When being you is illegal: Heartland's McCauley Gallery features art by Iranian women

Leili Babashahi's photograph, "Sound of Silence," is one of more than 50 art pieces by Iranian women that are part of "Being a Woman" at Joe McCauley Gallery
Leili Babashahi
Joe McCauley Gallery
Leili Babashahi's photograph, "Sound of Silence," is one of more than 50 art pieces by Iranian women in the "Being a Woman" exhibit at the Joe McCauley Gallery at Heartland Community College.

Through March 4, the Joe McCauley Gallery at Heartland Community College is showing more than 50 works by Iranian artists. Titled “Being A Woman — Iranian Artists’ Reflection,” the exhibit shows a slice of what normal life is like for Iranian women.

Gallery coordinator Shahrbanoo Hamzeh spoke with WGLT about why she chose such a personal topic for her first-ever show as lead curator.

Hamzeh came to the United States from Iran in 2018 to complete her master’s degree in painting at Illinois State University. Furthering her education was a big part of why she left her home country, but it’s not the whole story. Hamzeh had gone through a divorce, a complicated process for Iranian women.

The country’s struggling economy and broad censorship make it difficult to be a working artist, and for female artists, it is even harder. After grad school, Hamzeh was hired at the McCauley Gallery in October and her colleagues approached her about curating a show.

“The very first show I could think about was being a woman in Iran. That was my life,” Hamzeh said. “Living three years outside the situation helped me to understand it even more — the layers of oppression. I knew many things, but many things became a discovery for me when I had the distance to look at it.”

Hamzeh loves her country, and duality is something she often explores in her work. The theme carries over to her exhibit as she solicited photography, digital painting and video works that show everyday life for women in Iran.

“We have a few pictures that show short moments of pleasure, enjoying the sun, enjoying the wind. When I say that, I want to say in parenthesis that enjoying the wind is very important because we have to cover our hair,” said Hamzeh. “The moment you feel the air coming through your hair is very special because you cannot have it whenever you want.”

These seemingly simple pleasures are intertwined with works that more directly speak to topics such as femicide and forced marriage. Prints — produced locally to spare artists the burden and expense of international shipping — are grouped together throughout the gallery and in another installation at the student center, near Heartland’s library.

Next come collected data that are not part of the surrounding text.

/-- A spore that no program holds ends with a status (R42, R60). -/
def endUnplaced (s : State) (e : Entry) (ws : List Word) (st : Byte) : State :=
  let j := newJob s e ws (if e.toNull then 0 else spProg ws) false
  let s1 := { s with nextId := s.nextId + 1 }
  let r := jobRecord s1 j st
  formRecord (settleState (settleArea s1 j st) j st r.finish) r

/-- A cancel reaches a job: not placed, it ends at once; placed, its contexts get ABORT; a delivery stops at its next line; a sharded
spore's holders get STOP; one in the XC of the action time wins over it (R60, R203, R349). -/
def cancelJob (s : State) (j : Job) : State :=
  let j1 := markCancel s j
  let s1 := modJob s j.id fun _ => j1
  match j.shard, j.st with
  | .sharded hs _ _, .admitted =>
    hs.foldl (fun s n => if n = s.tree.node.toNat then s
      else sendTo s j.part n (.stop [{ queue := j.queue, tag := spTag j.spore, abort := true }])) s1
  | .stretch _ _ _ _ _, .admitted => endJob s1 j1 0x09
  | _, .admitted => endJob s1 j1 j1.cancelStatus
  | _, .substitute => if j1.cancelStatus == 0x08 then endJob s1 j1 0x08 else s1
  | _, .finishing => endJob s1 j1 0x09
  | _, _ => (ctxsOf s1 j1).foldl (fun s p => if (ctx s p.1 p.2).st == .teardown then s else abortCtx s p.1 p.2) s1

/-- CANCEL: the cancel that reached Hearth core 1 acts on every matching spore (R59 to R61). -/
def execCancel (t : Time) (s : State) : Host.Outcome State Fault Refusal :=
  live t s fun s =>
    match operating s, s.pcie.cancelQ with
    | true, (p, q, tag) :: rest =>
      let s1 := modPcie s fun x => { x with cancelQ := rest }
      let es := (queueEntries s1 q).filter fun e => (e.st == .buffered || e.st == .reserved) && spTag e.spore == tag
      let js := s1.jobs.filter fun j => j.queue == q && spTag j.spore == tag
      if es.isEmpty && js.isEmpty then modPcnt s1 p fun n => { n with unmatch := satInc n.unmatch }
      else
        let s2 := es.foldl (fun s e => endUnplaced s e e.spore 0x08) s1
        js.foldl cancelJob s2
    | _, _ => s

/-! ### Prediction (R189, R348) -/

/-- FC as XC, rounded up (R2, R189). -/
def fcXc (s : State) (n : Nat) : Nat := if s.part = .sw11 then n else ceilDiv (3 * n) 4

/-- Remaining FC of the contexts of a Frond that hold earlier deadlines, and their number (R189). -/
def earlierWork (s : State) (f : FrondId) (d : Stamp) : Nat × Nat :=
  (allFin 4).foldl (fun r c =>
    match ctxJob s f c with
    | some j =>
      if earlier (spDeadline j.spore) d then
        let x := ctx s f c
        let ran := x.fcRun + (match x.lastRun with | some t => (s.now - t) / tFC s | none => 0)
        (r.1 + (progCfs s j.hold.toNat - ran), r.2 + 1)
      else r
    | none => r) (0, 0)

/-- The Frond with most earlier work counts, the first named of several. -/
def worstWork (s : State) (p : Nat) (d : Stamp) : Nat × Nat :=
  match (progFronds s p).map fun f => earlierWork s f d with
  | [] => (0, 0)
  | w :: ws => ws.foldl (fun b w => if b.1 < w.1 then w else b) w

/-- One of a program's copies of its factor is not valid (R170). -/
def mustPrime (s : State) (p : Nat) : Bool := progCache s p && (progFronds s p).any fun f => !(frond s f).cacheValid.contains p

/-- LLAT in 1/200 ns (R348). -/
def llat200 (s : State) : Nat := s.tree.rttMax.toNat * 100 + (s.fabric.live.ageLK.toNat + 20) * 984

/-- Holders used, elements of a stretch, halo (R346). -/
def shardW (s : State) (p : Nat) : Nat := min s.tree.holders.length (progWmax s p)
def shardHalo (s : State) (p : Nat) : Nat := min (progHalo s p) (progSpan s p / max 1 (shardW s p))
def stretchLo (s : State) (p k : Nat) : Nat := k * progSpan s p / max 1 (shardW s p)

/-- The device may run a SHARD program: it manages, and enough holders are listed (R346). -/
def shardOk (s : State) (p : Nat) : Bool := s.tree.role == 2 && decide (progWmin s p ≤ s.tree.holders.length)

/-- Input words of stretch `k` with its halo: first and number, inside the span and the checked input (R347). -/
def stretchInput (s : State) (p k inLen : Nat) : Nat × Nat :=
  let h := shardHalo s p
  let lo := (stretchLo s p k - h) * progElemw s p
  let hi := min (progSpan s p) (stretchLo s p (k + 1) + h) * progElemw s p
  (lo, min hi inLen - lo)

/-- What R348 adds for a SHARD program, in XC. -/
def shardXc (s : State) (p inLen : Nat) : Nat :=
  let lines := (upto (shardW s p)).foldl (fun m k => max m (ceilDiv (stretchInput s p k inLen).2 32)) 0
  ceilDiv (progLxcrit s p * llat200 s * 1152) 200000 + ceilDiv (lines * 492 * 1152) 100000

/-- FINISH_PREDICTION: P(p) as a moment (R189). -/
def predict (s : State) (p : Nat) (d : Stamp) (inLen : Nat) : Time :=
  let wake := tXC * ceilDiv (readyIfWoken s ((progFronds s p).map groupOf) - s.now) tXC
  let (r, n) := worstWork s p d
  let own := progCfs s p + (if mustPrime s p then progCprime s p else 0) + r
  s.now + wake + tXC * (461 + s.fabric.xlat.toNat + ceilDiv inLen 32 + fcXc s own + 830 * n + progXcrit s p * s.fabric.xlat.toNat +
    (if progShard s p then shardXc s p inLen else 0))

/-- Program `p` can meet the deadline (R190, R192, R346). -/
def passes (s : State) (d : Stamp) (inLen p : Nat) : Bool :=
  !earlier d (stamp s) && (!progShard s p || shardOk s p) &&
    notLater (stampAt s (predict s p d inLen)) (d - BitVec.ofNat 56 (progMargin s p))

/-! ### Admission (R48, R190 to R192) -/

/-- PRIOR_RESET (R48, R142). -/
def priorReset (s : State) (j : Job) : State :=
  let s1 := setPriorValid s j.queue false
  match headerAddr s1 j with
  | some a =>
    let (s2, hd) := fwRead s1 1 a 1
    wrWord s2 a (setBit (wordAt hd 0) 8 false)
  | none => s1

/-- A line of words sent to another member's Shared Store by the Hearth (R347). -/
def hearthPush (s : State) (p : PartId) (node : Nat) (a : Nat) (ws : List Word) (job : Nat) : State :=
  let (id, s1) := freshId s
  let line := BitVec.ofNat 20 ((a - ssBase) / 128)
  let msg : Msg := if ws.length = 32 then .write (mkFrame 1 p s.tree.node.toNat node 0x80 true line 0 ws)
    else .writew (mkFrame 2 p s.tree.node.toNat node 0x80 true line 0 (maskedPayload (a % 128 / 4) ws))
  let op : RemoteOp := { id := id, f := 0, c := 0, node := node, read := false, tag := 0, line := (a - ssBase) / 128, words := ws.length, job := some job }
  sendTo (modTree s1 fun t => { t with tags := t.tags ++ [op] }) p node msg

/-- `n` words from `a`, line by line; the words of each come from this device's memory at the same place. -/
def pushWords (s : State) (p : PartId) (node job : Nat) : Nat → Nat → Nat → State
  | 0, _, _ => s
  | fuel + 1, a, n =>
    if n = 0 then s
    else
      let k := min n ((128 - a % 128) / 4)
      let (s1, ws) := fwRead s 1 a k
      pushWords (hearthPush s1 p node a ws job) p node job fuel (a + 4 * k) (n - k)

/-- SHARD_DISPATCH: inputs pushed and SPORE sent to every holder; this device's own stretch becomes a job of its own (R346, R347). -/
def dispatchShard (s : State) (j : Job) : State :=
  let p := j.hold.toNat
  let w := shardW s p
  let hs := s.tree.holders.take w
  let halo := decide (progSpan s p / max 1 w < progHalo s p)
  let inLen := spInLen j.spore
  let j1 := { j with
    shard := .sharded hs [] halo
    digestItems := some (wordsBytes (inSeen s j (spInAddr s j.part j.spore 0) (rdWords s (spInAddr s j.part j.spore 0) (progInDecl s p)))) }
  let s1 := modJob s j.id fun _ => j1
  (upto w).foldl (fun s k =>
    let node := hs.getD k 0
    let lo := stretchLo s p k
    let hi := stretchLo s p (k + 1)
    let lines := ceilDiv ((hi - lo) * progElemw s p) 32
    let ret := ceilDiv ((llat200 s + 984 * lines) * 98304) 20000000
    let act := j.tact - BitVec.ofNat 56 ret
    if node = s.tree.node.toNat then
      let (id, s2) := freshId s
      let st : Job := { j with id := id, tact := act, shard := .stretch lo hi w k node }
      { s2 with jobs := st :: s2.jobs }
    else
      let (i0, n) := stretchInput s p k inLen
      let s2 := pushWords s j.part node j.id (n + 1) (spInAddr s j.part j.spore i0) n
      sendTo s2 j.part node (.spore { spore := j.spore, lo := lo, hi := hi, w := w, k := k, action := act })) s1

/-- An admitted program's groups are woken, and its sharded parts sent off (R347, R395). -/
def admitJob (s : State) (j : Job) : State :=
  let s1 := { s with jobs := s.jobs ++ [j] }
  if progShard s1 j.hold.toNat then dispatchShard s1 j
  else (progFronds s1 j.hold.toNat).foldl (fun s f => wakeFor s (groupOf f)) s1

/-- A demotion is counted (R207, R423). -/
def countDemotion (s : State) (p : PartId) (req : Nat) : State :=
  modFcnt (modPcnt s p fun n => { n with demote := satInc n.demote }) (progFirst s req) fun n => { n with demote := satInc n.demote }

/-- ADMISSION: the queue's oldest spore taken from the work list, once its predecessor's record is formed (R58, R190 to R192). -/
def execAdmission (t : Time) (q : QueueId) (s : State) : Host.Outcome State Fault Refusal :=
  live t s fun s =>
    let s := checkDesc s q
    match (s.popped.find? (·.1 == q)).bind fun x => entryAt s q x.2 with
    | none => s
    | some e =>
      if !operating s || e.st != .buffered || qRunning s q || (s.jobs.any (·.queue == q)) then s
      else
        let (s0, raw) := fwRead s 1 (poolEntry s q e.idx) 16
        let ws := raw.take 14 ++ [0, 0]
        let j0 := newJob s0 e ws 0 false
        let s1 := { s0 with popped := s0.popped.filter fun x => !(x.1 == q && x.2 == e.idx) }
        let s2 := if spPriorReset ws then priorReset s1 j0 else s1
        if e.toNull then endUnplaced (modEntry s2 q e.idx fun e => { e with st := .taken }) e ws 0x20
        else
          let req := spProg ws
          let d := spDeadline ws
          let s3 := setRunning (modEntry { s2 with nextId := s2.nextId + 1 } q e.idx fun e => { e with st := .taken }) q true
          match (fbChain s3 3 [] req).find? fun p => !reachedNow s3 (newJob s3 e ws req false).tact && passes s3 d (spInLen ws) p with
          | some p =>
            let j := { newJob s3 e ws p (p != req) with id := s2.nextId }
            let s4 := if p = req then s3 else countDemotion s3 e.part req
            admitJob (traceHearth s4 1 8 p (p != req).toNat e.part) j
          | none =>
            let j := { newJob s3 e ws req true with id := s2.nextId }
            let s4 := traceHearth (countDemotion s3 e.part req) 1 8 req 1 e.part
            beginSubstitute { s4 with jobs := s4.jobs ++ [j] } j

/-! ### Placement and staging (R87, R118, R142, R175, R188, R282) -/

/-- What staging reads for a spore: the words to stage (none: from the template), the words read in their order, k, and the span
of the Shared Store that was read. -/
structure Staged where
  words : List (Option Word)
  read : List Word
  k : Nat
  addr : Nat
  len : Nat

/-- WARM_START_STAGING (R153, R175, R187). Where the program that holds the spore is a fallback whose n or m differs from the area's, the rules do
not say how it is staged: the model takes its first n words as x and the rest as y, and a y shorter than m is followed by zeros (DESIGN CHOICE,
log entry 99). -/
def stageArea (s : State) (j : Job) : Staged :=
  let h := j.hold.toNat
  let iter := progForm s h != 0 || progKind s h == 4
  if !iter then ⟨[], [], 1, 0, 0⟩
  else
    let n := if progForm s h != 0 then progN s h else progOutDecl s h
    let m := if progForm s h != 0 then progM s h else 0
    if progKeep s h && areaReadable s j.queue j.req.toNat then
      let ws := shiftedArea s j.queue j.req.toNat
      let y := if progDuals s h then (ws.drop n).take m else []
      ⟨(ws.take n ++ y ++ List.replicate (m - y.length) 0).map some, ws, 1,
        areaAddr s j.queue, areaWords s j.req.toNat⟩
    else ⟨List.replicate n none ++ List.replicate m (some 0), [], 1, 0, 0⟩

“Being a woman is so political, in a way — so hard,” Hamzeh said. “As a woman, you are all the time to blame for whatever happens, but ironically enough, you never are adult enough to be in charge of your own life."

The show’s subtitle, “Iranian Artists’ Reflection,” has two meanings: Artists reflect on their lives and experiences, and in several instances, self-portraits and images of women (many of whom obstruct their faces) hold a mirror up to their identities, which, by law, are meant to be kept hidden.

Oftentimes, artists’ messages are shrouded in subtlety and ambiguity. One piece, for example, is a self-portrait of a woman reflected in the window of a butcher shop — a normal moment from everyday life that positions her body among raw meat and broken bones.

“One of the artists took a portrait of a girl from the southeast of the country, where women are not allowed to have a picture of their face,” Hamzeh said. “Think about it: Putting a family picture on the wall, that’s just a really little pleasure. They are not allowed to exist even in a picture. They don’t have the ability to show any kind of identity. That picture is very beautiful, and the lady turned her head because of the law.”

Hamzeh said laws against women are arbitrary and enforced by a social contract that varies from community to community. For the most part, artists were happy to have an opportunity to show their uncensored work, but a couple did fear that doing so could put them in danger.

“This was a situation that they could show, they could talk, but they decided not to. There is a fear planted deep in you that you decide that,” she said.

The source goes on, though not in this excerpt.